The researchers came up with a technique called Recursive Language Models, or RLMs. Imagine the LLM doesn't try to read the entire long text all at once. Instead, it breaks it down into smaller chunks, examines those chunks, and then essentially 'calls itself' repeatedly on different parts of the text. It's like the LLM is programming itself to analyze the long input step-by-step, using its own abilities to figure out what's important and how the pieces connect.

Why it matters?

This is important because it allows LLMs to work with much longer documents – up to 100 times more text than they could before! Not only that, but RLMs actually give *better* answers than current methods, and can even be cheaper to use. This opens up possibilities for using LLMs with things like entire books, research papers, or long conversations, making them much more useful in real-world applications.

Abstract

We study allowing large language models (LLMs) to process arbitrarily long prompts through the lens of inference-time scaling.
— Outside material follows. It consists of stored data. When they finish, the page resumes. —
-- ==== Sys2Proof/Proofs/StepRules.lean ====
section
/-! PROOFS. What a step can do, said once: a pin changes, or a running part takes a reset that is due and then
one action. An action is an event of the part's own or the end of a received frame, and a received frame is
classified, reaches a block or a request, and is forwarded or answered.

Each invariant is then a set of rules, one per thing that a step can do. A rule takes a predicate `Q` of the state
that an action finds to a predicate `Q'` of the state that it leaves; for an invariant the two are one. -/

namespace Sys2Proof.Proofs.StepRules

set_option Elab.async false

open Sys2Proof.Machine Sys2Proof.Machine.State

variable {P Q Q' : State → Prop}

/-! ## Actions -/

/-- What the commands of a running part do. -/
inductive Action : (State → State) → Prop
  | nothing : Action id
  | tick : Action Machine.tick
  | start (p : Port) : Action (startTransmission p)
  | ends (p : Port) : Action (endTransmission p)
  | linkExpiry : Action fun s => if linkDue s then { s with linkPin := false, linkStart := none } else s
  | windowEnd (p : PressNo) : Action fun s => doIf (s.windowDue p) (windowEnds p) s
  | dwell (p : PressNo) : Action fun s => doIf (s.dwellDue p) (dwellExpires p) s
  | maxCure (p : PressNo) : Action fun s => doIf (s.maxCureDue p) (maxCureExpires p) s
  | lift (k : ScaleNo) : Action fun s => doIf (s.liftDue k) (liftExpires k) s
  | closeTimer (p : PressNo) : Action fun s => doIf (s.closeTimerDue p) (closeTimerExpires p) s
  | compareA (p : PressNo) : Action fun s => doIf (s.compareADue p) (reachA p) s
  | compareB (p : PressNo) : Action fun s => doIf (s.compareBDue p) (reachB p) s
  | exports : Action exportMoves
  | ejectOffs : Action placeEjectOffs
  | offs : Action placeOwed
  | frame (p : Port) (bytes : List Byte) : Action (receive p bytes)

/-- The commands that are changes of the pins. -/
def isPin : Instr → Bool
  | .powerOnReset | .resetNAssert | .strapChange _ => true
  | _ => false

/-- Every other command is an action of a running part. -/
theorem exec_eq_running (c : Instr) (h : isPin c = false) :
    ∃ g, Action g ∧ ∀ s, exec c s = running g s := by
  cases c
  case powerOnReset | resetNAssert | strapChange => cases h
  case timebaseTick => exact ⟨_, .tick, fun _ => rfl⟩
  case transmitStart p => exact ⟨_, .start p, fun _ => rfl⟩
  case transmitEnd p => exact ⟨_, .ends p, fun _ => rfl⟩
  case linkPinExpiry => exact ⟨_, .linkExpiry, fun _ => rfl⟩
  case windowEnd p => exact ⟨_, .windowEnd p, fun _ => rfl⟩
  case dwellExpiry p => exact ⟨_, .dwell p, fun _ => rfl⟩
  case maxCureExpiry p => exact ⟨_, .maxCure p, fun _ => rfl⟩
  case liftTimerExpiry k => exact ⟨_, .lift k, fun _ => rfl⟩
  case closeTimerExpiry p => exact ⟨_, .closeTimer p, fun _ => rfl⟩
  case compareA p => exact ⟨_, .compareA p, fun _ => rfl⟩
  case compareB p => exact ⟨_, .compareB p, fun _ => rfl⟩
  case exportMove => exact ⟨_, .exports, fun _ => rfl⟩
  case ejectOffPlace => exact ⟨_, .ejectOffs, fun _ => rfl⟩
  case offCommandPlace => exact ⟨_, .offs, fun _ => rfl⟩
  case warmResetEffect | coldShutdownStart | coldResetEffect => exact ⟨_, .nothing, fun _ => rfl⟩
  all_goals exact ⟨_, .frame _ _, fun _ => rfl⟩

/-- Every command answers a next state. -/
theorem exec_answers (c : Instr) (s : State) : ∃ t, exec c s = .next t := by
  by_cases h : isPin c = false
  · obtain ⟨g, _, hg⟩ := exec_eq_running c h
    exact ⟨_, hg s⟩
  · cases c
    case powerOnReset | resetNAssert | strapChange => exact ⟨_, rfl⟩
    all_goals exact absurd rfl h

/-! ## Rules -/

/-- The small effects that go with every frame: queues, counters and events. -/
structure LinkRules (Q : State → Prop) : Prop where
  link {s} : Q s → Q s.linkActivity
  raise {s} (k : EventKind) (i : EventOn) : Q s → Q (s.raiseNow k i)
  forward {s} (p : Port) (b : List Byte) : Q s → Q (s.forwardTo p b)
  originate {s} (p : Port) (d : Nat) (k : FrameKind) (b : List Byte) (m : Mark) :
    Q s → Q (s.originate p d k b m)
  check {s} (p : Port) : Q s → Q (s.countCheck p)
  format {s} (p : Port) : Q s → Q (s.countFormat p)
  foreign {s} (p : Port) : Q s → Q (s.countForeign p)
  reset {s} (r : ResetPending) : Q s → Q { s with resetPending := r }

/-- What a received frame can do. The rules that take `Q` to `Q` are those that one frame can use many times. -/
structure FrameRules (Q Q' : State → Prop) : Prop where
  before : LinkRules Q
  after : LinkRules Q'
  into {s} : Q s → Q' s
  thermo {s} (node : Nat) (e : ChannelEntry) (time : Time) (z : ZoneNo) :
    Q s → Q (s.zoneTakes node e time z)
  scale {s} (k : ScaleNo) (node : Nat) (time : Time) (e : ChannelEntry) :
    Q s → Q (s.takeScaleEntry k node time e)
  press {s} (p : PressNo) (r : PressReport) : Q s → r.arrival = s.timebase → Q' (s.takePress p r)
  ejector {s} (p : PressNo) (r : EjectorReport) : Q s → Q' (s.takeEjector p r)
  close {s} (p : PressNo) : Q s → s.closeReason p = none → Q' (s.beginCycle p s.timebase)
  opens {s} (p : PressNo) : Q s → (s.unit p).state = .demouldWait → Q' (s.enterOpening p false s.timebase)
  aborts {s} (p : PressNo) : Q s → (s.unit p).state = .closing → Q' (s.enterOpening p true s.timebase)
  emergency {s} (p : PressNo) : Q s → Q (s.gateEmergency p)
  request {s} (r : Request) : Q s → Q' (s.serveRequest r).1

/-- What an action can do. -/
structure ActionRules (Q Q' : State → Prop) : Prop where
  frames : FrameRules Q Q'
  tick {s} : Q s → Q' (tick s)
  start {s} (p : Port) : Q s → Q' (startTransmission p s)
  sent {s} (p : Port) : Q s → Q' (s.modPort p fun x => { x with sending := none })
  linkOff {s} : Q s → Q' { s with linkPin := false, linkStart := none }
  windowEnd {s} (p : PressNo) : Q s → s.windowDue p = true → Q' (s.windowEnds p)
  dwell {s} (p : PressNo) : Q s → s.dwellDue p = true → Q' (s.dwellExpires p)
  maxCure {s} (p : PressNo) : Q s → s.maxCureDue p = true → Q' (s.maxCureExpires p)
  lift {s} (k : ScaleNo) : Q s → s.liftDue k = true → Q' (s.liftExpires k)
  closeTimer {s} (p : PressNo) : Q s → s.closeTimerDue p = true → Q' (s.closeTimerExpires p)
  compareA {s} (p : PressNo) : Q s → s.compareADue p = true → Q' (s.reachA p)
  compareB {s} (p : PressNo) : Q s → s.compareBDue p = true → Q' (s.reachB p)
  exports {s} : Q s → Q' s.exportMoves
  ejectOffs {s} : Q s → Q' s.placeEjectOffs
  offs {s} : Q s → Q' s.placeOwed

/-- What a reset that is due can do. -/
structure DueRules (Q : State → Prop) : Prop where
  warm {s} : Q s → s.resetPending = .due .warm → Q s.warmEffect
  shutdown {s} : Q s → s.resetPending = .due .cold → Q s.coldShutdown
  cold {s} : Q s → Q s.coldEffect

/-! ## A received frame -/

variable {s t : State}

theorem doIf_rule {c : Bool} {g : State → State} (h : Q s → c = true → Q' (g s)) (h0 : Q s → Q' s) (hs : Q s) :
    Q' (doIf c g s) := by
  cases c
  · exact h0 hs
  · exact h hs rfl

theorem each_rule {α : Type} {g : α → State → State} (h : ∀ a {s}, Q s → Q (g a s)) (l : List α) (hs : Q s) :
    Q (each g l s) :=
  each_invariant g Q (fun a _ => h a) l s hs

section

variable (rules : FrameRules Q Q')
include rules

theorem FrameRules.refuse (press code src : Nat) (reason : Reason) (k : EventKind) (i : EventOn) (hs : Q s) :
    Q' (s.refuse press code src reason k i) :=
  rules.after.raise k i (rules.after.originate _ _ _ _ _ (rules.into hs))

theorem FrameRules.passOn (bytes : List Byte) {x : State × Bool} (h : Q' x.1) : Q' (passOn bytes x) := by
  unfold Machine.State.passOn
  split
  · exact rules.after.forward _ _ h
  · exact h

theorem FrameRules.gateClose (p : PressNo) (src : Nat) (hs : Q s) : Q' (s.gateClose p src).1 := by
  unfold Machine.State.gateClose
  split
  · exact rules.into hs
  · split
    · exact rules.refuse _ _ _ _ _ _ hs
    · rename_i hreason
      exact rules.close p hs hreason

theorem FrameRules.gateOpen (p : PressNo) (src : Nat) (hs : Q s) : Q' (s.gateOpen p src).1 := by
  have refused : Q' (s.refuse p.val openCode src .cureIncomplete .openRefused (.press p)) :=
    rules.refuse _ _ _ _ _ _ hs
  unfold Machine.State.gateOpen
  cases hst : (s.unit p).state with
  | demouldWait => exact rules.opens p hs hst
  | closing =>
    dsimp only
    split
    · exact rules.aborts p hs hst
    · exact refused
  | cure => exact refused
  | _ => exact rules.into hs

theorem FrameRules.commandToPress (p : PressNo) (f : RxFrame) (hs : Q s) : Q' (s.commandToPress p f) := by
  unfold Machine.State.commandToPress
  split
  · exact rules.after.raise _ _ (rules.into (rules.before.format _ hs))
  · exact rules.passOn _ (rules.gateClose _ _ hs)
  · exact rules.passOn _ (rules.gateOpen _ _ hs)
  · exact rules.after.forward _ _ (rules.into (rules.emergency p hs))
  · exact rules.after.forward _ _ (rules.into hs)

theorem FrameRules.heatUnless (c : Bool) (n : Nat) (b : List Byte) (hs : Q s) : Q' (s.heatUnless c n b) := by
  cases c
  · exact rules.after.forward _ _ (rules.into hs)
  · exact rules.after.raise _ _ (rules.into hs)

theorem FrameRules.takeBroadcast (f : RxFrame) (hs : Q s) : Q' (s.takeBroadcast f) := by
  have forwarded : Q' (s.forwardTo .D f.bytes) := rules.after.forward _ _ (rules.into hs)
  unfold Machine.State.takeBroadcast broadcastCommand
  split
  · split
    · exact rules.refuse _ _ _ _ _ _ hs
    · exact rules.refuse _ _ _ _ _ _ hs
    · exact rules.into (each_rule (fun p => rules.emergency p) _ (rules.before.forward _ _ hs))
    · exact forwarded
    · exact forwarded
  · split
    · exact rules.heatUnless _ _ _ hs
    · exact forwarded

theorem FrameRules.serve (f : RxFrame) (hs : Q s) : Q' (s.serve f) := by
  unfold Machine.State.serve
  split
  · exact rules.after.originate _ _ _ _ _ (rules.into hs)
  · unfold serveReset
    split
    · exact rules.after.originate _ _ _ _ _ (rules.after.reset _ (rules.into hs))
    · exact rules.after.reset _ (rules.after.originate _ _ _ _ _ (rules.into hs))
  · exact rules.after.originate _ _ _ _ _ (rules.request _ hs)

theorem FrameRules.takeOwn (f : RxFrame) (hs : Q s) : Q' (s.takeOwn f) := by
  unfold Machine.State.takeOwn
  repeat' split
  · exact rules.serve f hs
  · exact rules.into hs
  · exact rules.into (rules.before.foreign _ hs)
  · exact rules.into hs

/-- Classification on Port U. -/
theorem FrameRules.takeUp (f : RxFrame) (hs : Q s) : Q' (s.takeUp f) := by
  unfold Machine.State.takeUp
  repeat' split
  · exact rules.takeOwn f hs
  · exact rules.takeBroadcast f hs
  · exact rules.commandToPress _ f hs
  · exact rules.heatUnless _ _ _ hs
  · exact rules.after.forward _ _ (rules.into hs)

theorem FrameRules.deliver {α : Type} (x : Option α) (g : α → State → State)
    (h : ∀ a, x = some a → Q' (g a s)) (hs : Q s) : Q' (deliver x g s) := by
  cases x with
  | none => exact rules.after.raise _ _ (rules.into (rules.before.format _ hs))
  | some a => exact h a rfl

theorem FrameRules.consume (n : NodeEntry) (f : RxFrame) (hs : Q s) : Q' (s.consume n f) := by
  unfold Machine.State.consume
  cases n.role with
  | none | heater => exact rules.into hs
  | thermo =>
    refine doIf_rule (fun hs _ => rules.deliver _ _ (fun es _ => ?_) hs) rules.into hs
    exact rules.into (each_rule (fun e _ => each_rule (fun z => rules.thermo _ e _ z) _) es hs)
  | scale =>
    refine doIf_rule (fun hs _ => rules.deliver _ _ (fun es _ => ?_) hs) rules.into hs
    exact rules.into (each_rule (fun e => rules.scale _ _ _ e) es hs)
  | press =>
    refine doIf_rule (fun hs _ => rules.deliver _ _ (fun r hr => rules.press _ r hs ?_) hs) rules.into hs
    unfold pressReportOf at hr
    split at hr
    · obtain ⟨_, _, rfl⟩ := Option.map_eq_some_iff.mp hr
      rfl
    · cases hr
  | ejector => exact doIf_rule (fun hs _ => rules.deliver _ _ (fun r _ => rules.ejector _ r hs) hs) rules.into hs

/-- Classification on Port D. -/
theorem FrameRules.takeDown (f : RxFrame) (hs : Q s) : Q' (s.takeDown f) := by
  unfold Machine.State.takeDown fieldRequest
  dsimp only
  repeat' split
  · exact rules.after.forward _ _ (rules.into (doIf_rule (fun hs _ => rules.before.foreign _ hs) id hs))
  · exact rules.after.forward _ _ (rules.into hs)
  · exact doIf_rule (fun h _ => rules.after.forward _ _ h) id (rules.consume _ f hs)

/-- The end of a frame. -/
theorem FrameRules.receive (p : Port) (bytes : List Byte) (hs : Q s) : Q' (s.receive p bytes) := by
  unfold Machine.State.receive accepted checkFailed
  dsimp only
  have hl : Q s.linkActivity := rules.before.link hs
  repeat' split
  · exact rules.takeUp _ hl
  · exact rules.takeDown _ hl
  · exact rules.after.forward _ _ (rules.into hl)
  · exact rules.after.raise _ _ (rules.into (rules.before.check _ hs))
  · exact rules.into hs

end

/-! ## A command and a step -/

theorem ActionRules.action (rules : ActionRules Q Q') {g : State → State} (hg : Action g) (hs : Q s) :
    Q' (g s) := by
  have into {s} : Q s → Q' s := rules.frames.into
  cases hg with
  | nothing => exact into hs
  | tick => exact rules.tick hs
  | start p => exact rules.start p hs
  | ends p =>
    unfold endTransmission
    split
    · exact into hs
    · refine doIf_rule (Q := Q') (fun h _ => ?_) id (rules.frames.after.link (rules.sent p hs))
      unfold responseSent
      split
      · exact rules.frames.after.reset _ h
      · exact h
      · exact h
  | linkExpiry =>
    dsimp only
    split
    · exact rules.linkOff hs
    · exact into hs
  | windowEnd p => exact doIf_rule (rules.windowEnd p) into hs
  | dwell p => exact doIf_rule (rules.dwell p) into hs
  | maxCure p => exact doIf_rule (rules.maxCure p) into hs
  | lift k => exact doIf_rule (rules.lift k) into hs
  | closeTimer p => exact doIf_rule (rules.closeTimer p) into hs
  | compareA p => exact doIf_rule (rules.compareA p) into hs
  | compareB p => exact doIf_rule (rules.compareB p) into hs
  | exports => exact rules.exports hs
  | ejectOffs => exact rules.ejectOffs hs
  | offs => exact rules.offs hs
  | frame p bytes => exact rules.frames.receive p bytes hs

theorem DueRules.takeDueReset (rules : DueRules Q) (hs : Q s) : Q s.takeDueReset := by
  have hdue : Q s.takeDue := by
    unfold takeDue
    split
    · exact rules.warm hs ‹_›
    · exact rules.shutdown hs ‹_›
    · exact hs
    · exact hs
  unfold Machine.State.takeDueReset endShutdown
  split
  · exact rules.cold hdue
  · exact hdue

/-- A command keeps what the pins, a reset that is due and every action keep. `Q` is what is known while the part
runs, with RESET_N high. -/
theorem exec_keeps (enter : ∀ {s}, P s → s.resetHeld = false → Q s) (exit : ∀ {s}, Q s → P s)
    (hold : ∀ {s}, P s → P s.holdReset) (strap : ∀ {s} (v : BitVec 6), P s → P { s with strap := v })
    (power : ∀ {s}, P s → P s.coldEffect) (due : DueRules Q) (actions : ActionRules Q Q)
    {c : Instr} (hs : P s) (h : exec c s = .next t) : P t := by
  by_cases hc : isPin c = false
  · obtain ⟨g, hg, hrun⟩ := exec_eq_running c hc
    rw [hrun, running] at h
    cases h
    split
    · exact hs
    · exact exit (actions.action hg (due.takeDueReset (enter hs (Bool.eq_false_iff.mpr ‹_›))))
  · cases c
    case powerOnReset => cases h; exact power hs
    case resetNAssert => cases h; exact hold hs
    case strapChange v =>
      cases h
      refine strap v ?_
      split
      · exact hs
      · exact exit (due.takeDueReset (enter hs (Bool.eq_false_iff.mpr ‹_›)))
    all_goals exact absurd rfl hc

/-- A step keeps what every command keeps and the queue of commands has no part in. -/
theorem step_keeps (queue : ∀ {s} (l : List Instr), P s → P { s with pending := l })
    (exec_keeps : ∀ {s t c}, P s → exec c s = .next t → P t) (hs : P s) (h : step s = .next t) : P t := by
  unfold step at h
  split at h
  · cases h; exact hs
  · exact exec_keeps (queue _ hs) h

end Sys2Proof.Proofs.StepRules
end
We propose Recursive Language Models (RLMs), a general inference strategy that treats long prompts as part of an external environment and allows the LLM to programmatically examine, decompose, and recursively call itself over snippets of the prompt. We find that RLMs successfully handle inputs up to two orders of magnitude beyond model context windows and, even for shorter prompts, dramatically outperform the quality of base LLMs and common long-context scaffolds across four diverse long-context tasks, while having comparable (or cheaper) cost per query.